We found lots of compliments from women with sensitive skin who say the Panasonic Close Curves ES2207P (Est. $35) is particularly good for avoiding razor bumps and burns. This relatively quiet shaver receives glowing reviews for its nick- and pinch-free performance on underarms and bikini lines and good reviews for its performance on legs. The main complaint about shaving legs with the ES2207P is that it doesn't shave quite as close as a manual razor, but then again, no electric razor does.
The Panasonic Close Curves ES2216PC draws similar comments about performance on legs, although it takes multiple passes to achieve its best possible result. At least the Close Curves ES2207P excels at getting where it's going in one fell swoop.
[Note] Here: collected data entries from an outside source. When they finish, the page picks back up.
/-- O18. SLOT_TRIGGER and LOOP_SWTRIG of an enabled slot without a held trigger hold it with its edge and the deadline, its
input latch empty; with one held they set OVR. RUN_START starts the lowest pending slot on what its latch took at the
edge after the trigger's, or takes now, and on the values at the start edge. DEADLINE_MISS of a held trigger or of a
run notes the miss and leaves YOUT and the state words. END of a P or PI run in the frame writes the law's output to
YOUT and to the target word, and under CLAMP holds the integral. SLOT_CONFIG_WRITE that clears EN discards the held
trigger; a reserved LAW sets CFG_ERR. LOOP_RESEED sets FIRST and LAT_CLEAR clears LAT.MAX of the chosen slots. UC_DATA
moves through the requester's own address. Where a clause lies on a reading or a choice of the model's own: log
entries 43, 44, 45, 47, 165, 166. -/
def Obligations.LoopSlotsRunAndCommit : Prop :=
  (∀ (c : Fin 8) (sl : Fin 12) (v : Chan) (e : Nat) (s : State),
    s.hw.slotOn c sl = true →
    arrives s.hw v (clCode c (0x030 + sl.val)) = true →
    Answers (exec (.slotTrigger c sl ⟨v, none⟩ e) s) (fun t =>
      (s.hw.b (pLOOP c) sl LOOP_SSTAT_PEND = false → t.hw.f (pLOOP c) sl LOOP_SSTAT_PEND = 1 ∧ t.hw.heldOf c sl =
        ⟨e, s.hw.f (pLOOP c) sl LOOP_SDL_DL, none⟩) ∧
      (s.hw.b (pLOOP c) sl LOOP_SSTAT_PEND = true ∧ (s.hw.heldOf c sl).edge ≠ e → t.hw.f (pLOOP c) 0 ⟨5, 12 +
        sl.val, 1⟩ = 1 ∧ t.hw.heldOf c sl = s.hw.heldOf c sl))) ∧
  (∀ (w : Requester) (c : Fin 8) (sl : Fin 12) (d : Word) (e : Nat) (s : State),
    accepts s.hw w (pLOOP c) = true →
    d.toNat % 4096 = 2 ^ sl.val →
    s.hw.slotOn c sl = true →
    s.hw.b (pLOOP c) sl LOOP_SSTAT_PEND = false →
    Answers (exec (.loopSwtrig w c d e) s) (fun t =>
      t.hw.f (pLOOP c) sl LOOP_SSTAT_PEND = 1 ∧
      t.hw.heldOf c sl = ⟨e, s.hw.f (pLOOP c) sl LOOP_SDL_DL, none⟩)) ∧
  (∀ (c : Fin 8) (sl : Fin 12) (edge : Nat) (s : State),
    s.hw.clusterRuns c = true ∧ s.hw.b pRST 0 RST_STATUS_PENDING = false →
    s.hw.runOf c = none →
    s.hw.nextSlot c edge = some sl →
    Answers (exec (.runStart c edge) s) (fun t =>
      (t.hw.runOf c).map (fun q => (q.slot, q.edge, q.dl, q.start)) = some (sl.val, (s.hw.heldOf c sl).edge,
        (s.hw.heldOf c sl).dl, edge) ∧
      (t.hw.runOf c).map (fun q => (q.meas, q.setp, q.yprev)) = some (((s.hw.heldOf c sl).latch.getD (s.loopSource c
        sl)).toInt, s.hw.fs (pLOOP c) sl LOOP_SETP_VALUE, s.hw.fs (pLOOP c) sl LOOP_YOUT_VALUE) ∧
      (∀ q, t.hw.runOf c = some q → (∀ i : Fin 6, q.st0.getD i 0 = s.hw.fs (pLOOP c) sl (LOOP_ST_VALUE i)) ∧ ∀ i :
        Fin 128, q.param i = (s.rd (winBase c + 0x1C0000 + (q.bank + i) % 16384)).toInt) ∧
      t.hw.f (pLOOP c) sl LOOP_SSTAT_PEND = 0 ∧ t.hw.f (pLOOP c) sl LOOP_SSTAT_RUN = 1 ∧
      t.hw.f (pLOOP c) 0 LOOP_STATUS_RUN_SLOT = sl.val)) ∧
  (∀ (c : Fin 8) (sl : Fin 12) (s : State),
    s.hw.clusterRuns c = true →
    s.hw.b (pLOOP c) sl LOOP_SSTAT_PEND = true →
    (s.hw.heldOf c sl).dl ≠ 0 →
    Answers (exec (.deadlineMiss c sl true) s) (fun t =>
      t.hw.f (pLOOP c) sl LOOP_SSTAT_PEND = 0 ∧ t.hw.f (pLOOP c) sl LOOP_SSTAT_MISS = 1 ∧
      t.hw.f (pLOOP c) sl LOOP_SSTAT_MISS_CNT = min 255 (s.hw.f (pLOOP c) sl LOOP_SSTAT_MISS_CNT + 1) ∧
      t.hw.f (pLOOP c) 0 ⟨5, sl, 1⟩ = 1 ∧
      t.hw.runOf c = s.hw.runOf c)) ∧
  (∀ (c : Fin 8) (sl : Fin 12) (r : LoopRun) (s : State),
    s.hw.clusterRuns c = true →
    s.hw.runOf c = some r →
    r.slot = sl.val ∧ r.dl ≠ 0 →
    Answers (exec (.deadlineMiss c sl false) s) (fun t =>
      t.hw.runOf c = none ∧
      t.hw.f (pLOOP c) sl LOOP_SSTAT_MISS = 1 ∧ t.hw.f (pLOOP c) 0 ⟨5, sl, 1⟩ = 1 ∧
      t.hw.reg (pLOOP c) 0x16 sl = s.hw.reg (pLOOP c) 0x16 sl ∧ ∀ i : Fin 6, t.hw.reg (pLOOP c) (0x18 + i) sl =
        s.hw.reg (pLOOP c) (0x18 + i) sl ∧
      sameMemory s t)) ∧
  (∀ (c : Fin 8) (r : LoopRun) (e o : Int) (g edge : Nat) (p : Bool) (s : State),
    s.hw.runOf c = some r →
    s.hw.clusterRuns c = true →
    r.phase = .frame ∧ r.hook = 0 ∧ r.dl = 0 ∧ r.queue = [] ∧ r.st.getD 0 none = none →
    r.cfg LOOP_SCFG_LAW = 1 ∧ r.cfg LOOP_SCFG_RAMP = 0 ∧ r.cfg LOOP_SCFG_GTAB = 0 ∧ r.cfg LOOP_SCFG_CLAMP = 0 ∧
      r.cfg LOOP_SCFG_OSCALE = 0 ∧ r.cfg LOOP_SCFG_CASC = 0 →
    bitsOf r.stgt 18 2 = 2 ∧ s.hw.swAt = [] ∧ s.hw.swMem = [] →
    g = winBase c + 0x1C0000 + bitsOf r.stgt 0 14 →
    e = lim40 (r.setp - r.meas) →
    o = lim40 (lim40 ((r.param 0 * e + 2 ^ 30) / 2 ^ 31) + lim40 (r.st0.getD 0 0 + lim40 ((r.param 1 * e + 2 ^ 30) /
      2 ^ 31))) →
    Answers (exec (.ucEnd c edge p) s) (fun t =>
      t.hw.runOf c = none ∧
      t.hw.fs (pLOOP c) r.slot LOOP_YOUT_VALUE = o ∧
      t.hw.fs (pLOOP c) r.slot (LOOP_ST_VALUE 0) = lim40 (r.st0.getD 0 0 + lim40 ((r.param 1 * e + 2 ^ 30) / 2 ^
        31)) ∧
      (t.rd g = w40i o ∧ ∀ a, a ≠ g → t.rd a = s.rd a))) ∧
  (∀ (c : Fin 8) (r : LoopRun) (e : Int) (edge : Nat) (p : Bool) (s : State),
    s.hw.runOf c = some r →
    s.hw.clusterRuns c = true →
    r.phase = .frame ∧ r.hook = 0 ∧ r.dl = 0 ∧ r.queue = [] ∧ r.st.getD 0 none = none →
    r.cfg LOOP_SCFG_LAW = 1 ∧ r.cfg LOOP_SCFG_RAMP = 0 ∧ r.cfg LOOP_SCFG_GTAB = 0 ∧ r.cfg LOOP_SCFG_CLAMP = 1 ∧
      r.cfg LOOP_SCFG_OSCALE = 0 ∧ r.cfg LOOP_SCFG_CASC = 0 →
    bitsOf r.stgt 18 2 = 0 ∧ s.hw.swAt = [] →
    e = lim40 (r.setp - r.meas) ∧ 0 < e →
    r.param 7 ≤ r.param 8 ∧ r.param 8 < lim40 (lim40 ((r.param 0 * e + 2 ^ 30) / 2 ^ 31) + lim40 (r.st0.getD 0 0 +
      lim40 ((r.param 1 * e + 2 ^ 30) / 2 ^ 31))) →
    Answers (exec (.ucEnd c edge p) s) (fun t =>
      t.hw.fs (pLOOP c) r.slot LOOP_YOUT_VALUE = r.param 8 ∧
      t.hw.fs (pLOOP c) r.slot (LOOP_ST_VALUE 0) = min (max (r.st0.getD 0 0) (r.param 7)) (r.param 8) ∧
      t.hw.f (pLOOP c) r.slot LOOP_SSTAT_CLAMP_HI = 1)) ∧
  (∀ (w : Requester) (c : Fin 8) (sl : Fin 12) (d : Word) (s : State),
    accepts s.hw w (pLOOP c) = true →
    s.hw.chsel (pLOOP c) w = sl.val →
    Answers (exec (.slotConfigWrite w c 0 d) s) (fun t =>
      t.hw.f (pLOOP c) sl LOOP_SCFG_EN = bitsOf d.toNat 0 1 ∧ t.hw.f (pLOOP c) sl LOOP_SCFG_LAW = bitsOf d.toNat 14
        3 ∧
      (6 ≤ bitsOf d.toNat 14 3 → t.hw.f (pLOOP c) sl LOOP_SSTAT_CFG_ERR = 1 ∧ t.hw.f (pLOOP c) sl LOOP_SSTAT_PEND =
        0) ∧
      (s.hw.b (pLOOP c) sl LOOP_SCFG_EN = true ∧ bitOf d.toNat 0 = false → t.hw.f (pLOOP c) sl LOOP_SSTAT_PEND = 0 ∧
        t.hw.f (pLOOP c) sl LOOP_SSTAT_MISS = s.hw.f (pLOOP c) sl LOOP_SSTAT_MISS) ∧
      (s.hw.b (pLOOP c) sl LOOP_SCFG_EN = false ∧ bitOf d.toNat 0 = true → t.hw.f (pLOOP c) sl LOOP_SSTAT_FIRST = 1))) ∧
  (∀ (w : Requester) (c : Fin 8) (sl : Fin 12) (d : Word) (s : State),
    accepts s.hw w (pLOOP c) = true →
    Answers (exec (.loopReseed w c d) s) (fun t =>
      t.hw.f (pLOOP c) sl LOOP_SSTAT_FIRST = (if bitOf d.toNat sl then 1 else s.hw.f (pLOOP c) sl LOOP_SSTAT_FIRST))) ∧
  (∀ (w : Requester) (c : Fin 8) (sl : Fin 12) (d : Word) (s : State),
    accepts s.hw w (pLOOP c) = true →
    Answers (exec (.latClear w c d) s) (fun t =>
      t.hw.f (pLOOP c) sl LOOP_LAT_MAX = (if bitOf d.toNat sl then 0 else s.hw.f (pLOOP c) sl LOOP_LAT_MAX) ∧
      t.hw.f (pLOOP c) sl LOOP_LAT_LAST = s.hw.f (pLOOP c) sl LOOP_LAT_LAST)) ∧
  (∀ (w : Requester) (c : Fin 8) (a : Nat) (d : Word) (s : State),
    accepts s.hw w (pLOOPUC c) = true →
    s.hw.b (pLOOPUC c) 0 LOOP_UC_CTRL_UC_WEN = true →
    s.hw.f (pLOOPUC c) w.bank LOOP_UC_UC_ADDR_ADDR = a ∧ 0x1800 ≤ a →
    Answers (exec (.ucDataWrite w c d) s) (fun t =>
      t.hw.ucWord c a = d.toNat % 2 ^ 32 ∧
      t.hw.f (pLOOPUC c) w.bank LOOP_UC_UC_ADDR_ADDR = (if a = 0x1FFF then 0x1800 else a + 1))) ∧
  (∀ (w : Requester) (c : Fin 8) (a : Nat) (s : State),
    s.hw.mayRead (s.hw.acc w) (pLOOPUC c) = true →
    s.hw.f (pLOOPUC c) w.bank LOOP_UC_UC_ADDR_ADDR = a →
    Answers (exec (.ucDataRead w c) s) (fun t =>
      t.hw.resp = [if a < 0x1800 then 0 else w40 (s.hw.ucWord c a)] ∧
      t.hw.f (pLOOPUC c) w.bank LOOP_UC_UC_ADDR_ADDR = (if a = 0x1FFF then 0x1800 else a + 1)))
Both the Panasonic ES2207P and the ES2216PC are completely submersible in water, which means they're great for shaving in the shower. Both models draw criticism, however, for batteries that won't hold a charge. This is a particular problem because you can't use these shavers while they're recharging. When their batteries do work, both shavers should last for a week's worth of shaving between charges.
On the upside, reviewers say both shavers are easy to use, and they both come with pop-up bikini-line trimmers that work well, despite some reviewers questioning their size. As long as the battery survives, the ES2207P seems to be particularly tough and is significantly quieter than the ES2216PC, making it a clear top pick.
Panasonic doesn't offer any specific guidelines for how often you should replace the foils and blades on this shaver. Assuming twice-yearly replacements -- more frequently than is typical for most men's shavers, since a woman shaves more surface area -- the ownership cost of these electric shavers works out to $3 per month or $36 per year.
Since the Panasonic ES2207P gives a closer shave than the ES2216PC without the razor bumps and is easy to use, it is our top women's shaver pick.